▸ **Your objective**
Scan the entries and copy each line where the word "that" is present.

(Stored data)
theorem regulatorsOk_of_move {s t : State} (move : Move s t) (ok : RegulatorsOk s) (pool : PoolOk s) :
    RegulatorsOk t := by
  have same : ∀ {u : State}, u.regs = s.regs → RegulatorsOk u := by
    intro u regs r
    have context : reg u r = reg s r := by rw [reg, reg, regs]
    rw [context]
    exact ok r
  have released : ∀ {u : State}, (∀ r, Released (reg s r) (reg u r)) → RegulatorsOk u :=
    fun regs r => regulatorOk_released (regs r) (ok r)
  cases move with
  | outside _ frame => rw [frame]; exact same rfl
  | context r g cs change =>
    intro q
    rw [reg_regulatorEvent]
    split
    next here =>
      subst here
      exact regulatorOk_of_change (.causes g _) (regulatorOk_of_change change (ok q))
    · exact ok q
  | take q v _ _ => exact same rfl
  | takeDeny q v reason _ _ => exact same rfl
  | skipPlace => exact same rfl
  | leave e _ => exact same rfl
  | grant e i chosen =>
    intro r
    obtain ⟨-, forward, -, -, admits⟩ := candidate_of_choice chosen
    rw [reg_grantMoved]
    split
    next lane =>
      exact regulatorOk_charged (ok r) (admits r lane).2.1 (length_of_forward pool (mem_of_choice chosen) forward).2
    · exact ok r
  | release => exact same rfl
  | close i e _ _ => exact released fun r => by rw [reg_closeEntry]; exact released_ite _ _
  | drop i e _ _ => exact same rfl
  | enter u _ _ => exact same rfl
  | taken u rest _ => exact same rfl
  | answered x rest _ => exact same rfl
  | records l _ => exact same rfl
  | abandon lead _ _ => exact released fun r => released_abandonAll s r
  | pass n _ _ => exact same rfl
  | tick _ =>
    intro r
    rw [reg_takeTick]
    rcases tickReg_eq (reg s r) with still | ⟨running, below, moved⟩
    · rw [still]
      exact ok r
    · obtain ⟨setup, active, standby, ⟨-, consumed⟩, -, sample, prior⟩ := ok r
      rw [moved]
      exact ⟨setup, active, standby, ⟨below, consumed⟩, fun h => by simp [running, laneInUse] at h, sample, prior⟩
  | syn line level _ => exact same rfl
  | synHeld line level _ => exact same rfl
  | prescale v p _ => exact same rfl
  | timeout v p _ => exact same rfl
  | priority p _ => exact same rfl
  | map i e _ => exact same rfl
  | markers v lines _ => exact same rfl
  | disable r on =>
    intro q
    rw [reg_disableReg on]
    split
    · exact regulatorOk_of_rest (ok q) .off 0#7
    · exact ok q
  | pathReset =>
    intro r
    rw [reg_pathReset]
    unfold fallToArmed
    split
    · exact regulatorOk_of_rest (ok r) .armed _
    · exact ok r
  | resumeLink _ => exact same rfl
  | porReset => exact fun r => (reg_blocksReset s r).symm ▸ regulatorOk_resetRegulator r
  | reset => exact fun r => (reg_blocksReset s r).symm ▸ regulatorOk_resetRegulator r

/-- Settles O55: every move keeps the contexts in range while the pool is sound. -/
theorem stepKeepsRegulatorsInRange : Obligations.StepKeepsRegulatorsInRange := fun _ _ ok pool stepped =>
  (keeps_of_moves (P := fun u => RegulatorsOk u ∧ PoolOk u)
    (fun _ _ move h => ⟨regulatorsOk_of_move move h.1 h.2, poolOk_of_move move h.2⟩) (moves_step stepped)
    ⟨ok, pool⟩).1

end Sys2Proof.Machine
end

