-- ==== Sys2Proof/Proofs/RegulatorEvents.lean ====
section
/-! Commands and edges at the regulators: each acts at one regulator by its state and on the lines of that regulator (R43 to
R50, R155, R156, R161), all regulators one after the other are all at one event, and the obligations O44 and O25. -/

namespace Sys2Proof.Machine

/-! ## Events that reach one regulator and its lines -/

/-- What an operation at regulator r does: a function of r's context, and pulses on lines of r at a condition on that
context. -/
structure ActsAt (F : RegNo → State → State) (context : RegNo → Regulator → Regulator)
    (pulses : RegNo → Regulator → MarkerKind → Prop) : Prop where
  here : ∀ r s, reg (F r s) r = context r (reg s r)
  others : ∀ r s q, q ≠ r → reg (F r s) q = reg s q
  line : ∀ r s (l : Fin 4),
    ((s.markers[l]).source = r ∧ pulses r (reg s r) (s.markers[l]).kind → (F r s).markers[l] = pulsed s.markers[l])
    ∧ (¬ ((s.markers[l]).source = r ∧ pulses r (reg s r) (s.markers[l]).kind) → (F r s).markers[l] = s.markers[l])

section
variable {F : RegNo → State → State} {context : RegNo → Regulator → Regulator}
  {pulses : RegNo → Regulator → MarkerKind → Prop}

theorem ActsAt.source (acts : ActsAt F context pulses) (r : RegNo) (s : State) (l : Fin 4) :
    ((F r s).markers[l]).source = (s.markers[l]).source ∧ ((F r s).markers[l]).kind = (s.markers[l]).kind := by
  obtain ⟨yes, no⟩ := acts.line r s l
  by_cases h : (s.markers[l]).source = r ∧ pulses r (reg s r) (s.markers[l]).kind
  · rw [yes h]; exact ⟨rfl, rfl⟩
  · rw [no h]; exact ⟨rfl, rfl⟩

theorem ActsAt.reg_foldl (acts : ActsAt F context pulses) {l : List RegNo} (distinct : l.Nodup) (s : State) (q : RegNo) :
    reg (l.foldl (fun t r => F r t) s) q = if q ∈ l then context q (reg s q) else reg s q := by
  induction l generalizing s with
  | nil => rfl
  | cons r l ih =>
    obtain ⟨first, rest⟩ := List.nodup_cons.mp distinct
    rw [List.foldl_cons, ih rest]
    by_cases same : q = r
    · subst same
      rw [if_neg first, if_pos List.mem_cons_self, acts.here]
    · rw [acts.others r s q same]
      simp [same]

▸ **Answer for the task**
/-! Commands and edges at the regulators: each acts at one regulator by its state and on the lines of that regulator (R43 to
/-! ## Events that reach one regulator and its lines -/
/-- What an operation at regulator r does: a function of r's context, and pulses on lines of r at a condition on that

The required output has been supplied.